CRONACHE DI POESIA-Loredana Magazzeni e Carlo Bordini: Da Seneghe. Cabudanne de sos Poetas. Note di Milvia Comastri

 

Sto scrivendo la bozza della prima parte del post dal treno che da Pisa mi sta portando a Firenze. Poi con un altro treno farò ritorno a casa. E domani ancora, ancora un treno, per Mantova questa volta…  Ebbene,  devo confessare una cosa: quasi quasi non avrei voglia di partire, quasi quasi non vorrei più andarci, a Mantova.   La colpa è di un piccolo incantevole paese sardo che mi ha ospitato per quattro giorni.  Innamoramento, il mio. Innamorata delle case, degli abitanti e del piccolo Festival di poesia che mi ha regalato emozioni così forti che non vogliono, che sembra non possano lasciar spazio ad altro.
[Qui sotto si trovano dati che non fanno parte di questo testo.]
-- ==== Sys2Proof/Machine/Events.lean ====
section
/-!
DEFINITION. Machine/Events.lean: the event ring, its interrupts (R223 to R226) and the status mirror (R464, R465).
-/
namespace Sys2Proof.Machine

/-! ### The event ring (R223, R224) -/

/-- A PCIe host has a session open: master 0 or 1 (R198, R223). -/
def Core.pcieSession (c : Core) : Bool := c.epoch 0 != 0 || c.epoch 1 != 0

/-- Records in the ring that are not consumed, free-running counters modulo 2³². -/
def Core.evWaiting (c : Core) : Nat := (c.rd BAR0.EV_PROD + 2 ^ 32 - c.rd BAR0.EV_CONS) % 2 ^ 32

/-- The 64 bytes of an event record (R224) for an instant. -/
def Core.eventBytes (c : Core) (e : Ev) (t : Time) : Bytes :=
  padTo 64 (leBytes 2 e.code ++ leBytes 2 e.inst ++ leBytes 4 (c.rd BAR0.EV_PROD) ++ leBytes 8 (timeSec t) ++
    leBytes 4 (timeNs t) ++ leBytes 2 (timeFrac t) ++ leBytes 1 c.unitId ++ zeros 1 ++ e.data)

/-- The record in the ring with a sequence number's place. -/
def Core.ringRecordAt (c : Core) (seq : Nat) : Bytes := Kv.get (zeros 64) c.pilot.ring (seq % 1024)

/-- Vector 8 is raised, at most once per EV_HOLDOFF (R226). -/
def Core.eventMessage (c : Core) : Core :=
  if c.ticks < c.pilot.holdoffUntil then c.modPilot (fun p => { p with eventSince := true })
  else
    let c := c.modPilot (fun p => { p with
      eventSince := false, holdoffUntil := c.ticks + c.rd PLT_EVQ.EV_HOLDOFF * ticksPerUs })
    c.msix 8

/-- EV_HOLDOFF has ended: vector 8 goes again if events entered meanwhile (R226). -/
def Core.holdoffExpiry (c : Core) : Core :=
  if c.pilot.eventSince && decide (c.pilot.holdoffUntil ≤ c.ticks) then c.eventMessage else c

/-- The event is sent once to the peer of the Ethernet session, by the active unit (R229, R325). -/
def Core.eventDatagram (c : Core) (bytes : Bytes) : Core :=
  match c.pilot.ethPeer with
  | some (ip, port) =>
    if c.actsActive && !c.held domHBR && c.epoch 2 != 0 then c.emit (.datagram ip port (udpBytes 2 0 bytes)) else c
  | none => c

/-- One event enters the ring (R223): at a full ring it is dropped while a session is open, else the oldest record
goes. -/
def Core.ringPut (c : Core) (e : Ev) : Core :=
  let t := e.at_.getD c.now
  let c := c.logOffer ⟨e.code, e.inst, t, e.data⟩
  let c := if e.code = evModeChanged then
      (c.wr BAR0.INT_STATUS (orBit (c.rd BAR0.INT_STATUS) 1)).msix 9
    else c
  let full := decide (1024 ≤ c.evWaiting)
  if full && c.pcieSession then
    (c.inc PLT_EVQ.EV_LOST).modPilot (fun p => { p with lostNew := p.lostNew + 1 })
  else
    let bytes := c.eventBytes e t
    let seq := c.rd BAR0.EV_PROD
    let c := if full then c.wr BAR0.EV_CONS ((c.rd BAR0.EV_CONS + 1) % 2 ^ 32) else c
    let c := c.modPilot (fun p => { p with ring := Kv.put (zeros 64) p.ring (seq % 1024) bytes })
    let c := c.wr BAR0.EV_PROD ((seq + 1) % 2 ^ 32)
    let c := c.wr BAR0.INT_STATUS (orBit (c.rd BAR0.INT_STATUS) 0)
    c.eventMessage.eventDatagram bytes

/-- Events were lost and there is room again: EVQ_OVERFLOW reports how many (R223). -/
def Core.reportLost (c : Core) : Core :=
  if c.pilot.lostNew = 0 ∨ (1024 ≤ c.evWaiting ∧ c.pcieSession) then c
  else
    let n := c.pilot.lostNew
    let c := c.modPilot (fun p => { p with lostNew := 0 })
    c.ringPut ⟨evEvqOverflow, 0, none, leBytes 4 (satNat 32 n), c.ticks⟩

/-- At a control tick boundary the pilot posts the events raised before that boundary, in order. -/
def Core.postEvents (c : Core) : Core :=
  let due := c.events.filter (fun e => decide (e.tick < c.ticks))
  due.foldl Core.ringPut ({ c with
    events := c.events.filter (fun e => decide (c.ticks ≤ e.tick)) }).reportLost

/-- Host software writes EV_CONS (R199): ignored outside EV_PROD − 1,024 to EV_PROD. The events lost before are reported
at the next control tick. -/
def Core.evConsWrite (c : Core) (v : Nat) : Core :=
  if c.held domPLT ∨ 1024 < (c.rd BAR0.EV_PROD + 2 ^ 32 - v % 2 ^ 32) % 2 ^ 32 then c else c.wr BAR0.EV_CONS v

/-- The mask bit of a vector is written in the MSI-X table (R226): a message held back is sent when it is unmasked. -/
def Core.msixMask (c : Core) (v : Nat) (on : Bool) : Core :=
  if on then c.modPilot (fun p => { p with msixMasked := orBit p.msixMasked v })
  else
    let was := bitOf c.pilot.msixHeld v
    let c := c.modPilot (fun p => { p with
      msixMasked := if bitOf p.msixMasked v then p.msixMasked - 2 ^ v else p.msixMasked,
      msixHeld := if bitOf p.msixHeld v then p.msixHeld - 2 ^ v else p.msixHeld })
    if was then c.emit (.msix v) else c

/-! ### The status mirror (R464, R465) -/

/-- TIM_NOW reads machine time as it stands (R334). -/
def Core.showNow (c : Core) : Core :=
  ((c.wr TIM_NOW.SEC (timeSec c.now)).wr TIM_NOW.NS (timeNs c.now)).wr TIM_NOW.FRAC (timeFrac c.now)

/-- The entries of the mirror: offset, object, instances, stride. -/
def mirrorEntries : List (Nat × ObjDesc × Nat × Nat) :=
  [(0x40, Obj.PLT_MODE, 1, 16), (0x50, Obj.PLT_QUEUE, 1, 16), (0x60, Obj.SEQ_LAYER_STATE, 1, 16),
   (0x70, Obj.TIM_NOW, 1, 16), (0x80, Obj.TWN_STATE, 1, 16), (0x90, Obj.SAF_STATUS, 1, 16), (0xA0, Obj.PLT_TOKEN, 1, 16),
   (0x100, Obj.ADP_STATE, 64, 4), (0x200, Obj.GAT_STATE, 64, 16), (0x600, Obj.RFX_STATE, 64, 16),
   (0xA00, Obj.BWK_STATE, 64, 16), (0xE00, Obj.SEQ_TILE_POS, 64, 8), (0x1000, Obj.MOT_STATE, 8, 32),
   (0x1100, Obj.THM_READ, 64, 8), (0x1300, Obj.STR_PORT_STATE, 21, 8)]

/-- The bytes of one entry, instances at their stride. -/
def Core.mirrorEntry (c : Core) (d : ObjDesc) (n stride : Nat) : Bytes :=
  (List.range n).flatMap (fun i => padTo stride (c.imageBytes d i))

/-- The mirror is rewritten (R464): MIR_SEQ ends on the next even value, and MIR_SEQ_END equals it. -/
def Core.refreshMirror (c : Core) : Core :=
  let c := c.showNow
  let seq := (c.pilot.mirSeq + 2) % 2 ^ 32
  let body := mirrorEntries.foldl (fun (bs : Bytes) (e : Nat × ObjDesc × Nat × Nat) =>
    padTo e.1 bs ++ c.mirrorEntry e.2.1 e.2.2.1 e.2.2.2) (leBytes 4 seq)
  c.modPilot (fun p => { p with mirror := padTo 0x1FFC body ++ leBytes 4 seq, mirSeq := seq })

end Sys2Proof.Machine
end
Alcuni giorni fa un amico, sapendo che sarei andata a Seneghe per assistere a Cabudanne de sos Poetas, mi ha detto: i Festival non servono a niente. Libero, il mio amico, di pensarla così.  Ma non mi sento di condividere il suo pensiero. Soprattutto se penso a questa mia ultima esperienza. In questo piccolo Festival della poesia (e sottolineo poesia,  che non è certamente un prodotto di consumo popolare) tutti gli abitanti di Seneghe si sentono coinvolti, giovani, vecchi, bambini. L’impressione che ho avuto è che i Seneghesi siano tutti poeti, ragazzi, bambini, vecchi. E le case, sono poesia: quelle case dove si viene invitati, così, per senso di ospitalità, di gentilezza, a bere un mirto, un caffé. E entri nella stanza e ci trovi  magari Franco Loi che sta parlando con i padroni di casa, e parla di poesia e di anima. E poi ti guardi intorno e scopri che anche le pareti sono poesia, con le foto incorniciate, foto in bianco e nero di nonni, bisnonni, famiglie intere vissute all’inizio del secolo scorso, dai visi fieri, belli. A me sembra che dalle mie parti questa usanza si sia perduta, che alle pareti non ci siano le fotografie degli avi, mi sembra. E, mi sembra, che tenerle lì, come usa ancora a Seneghe e credo in tutta la Sardegna, perché le ho viste anche a Uta, sia una cosa bella,  sia poesia, sì.  Che questa cosa delle foto, sostanzialmente, non ha a che fare con il Cabudanne, ma contribuisce a renderne più magica, e intima, e famigliare l’atmosfera.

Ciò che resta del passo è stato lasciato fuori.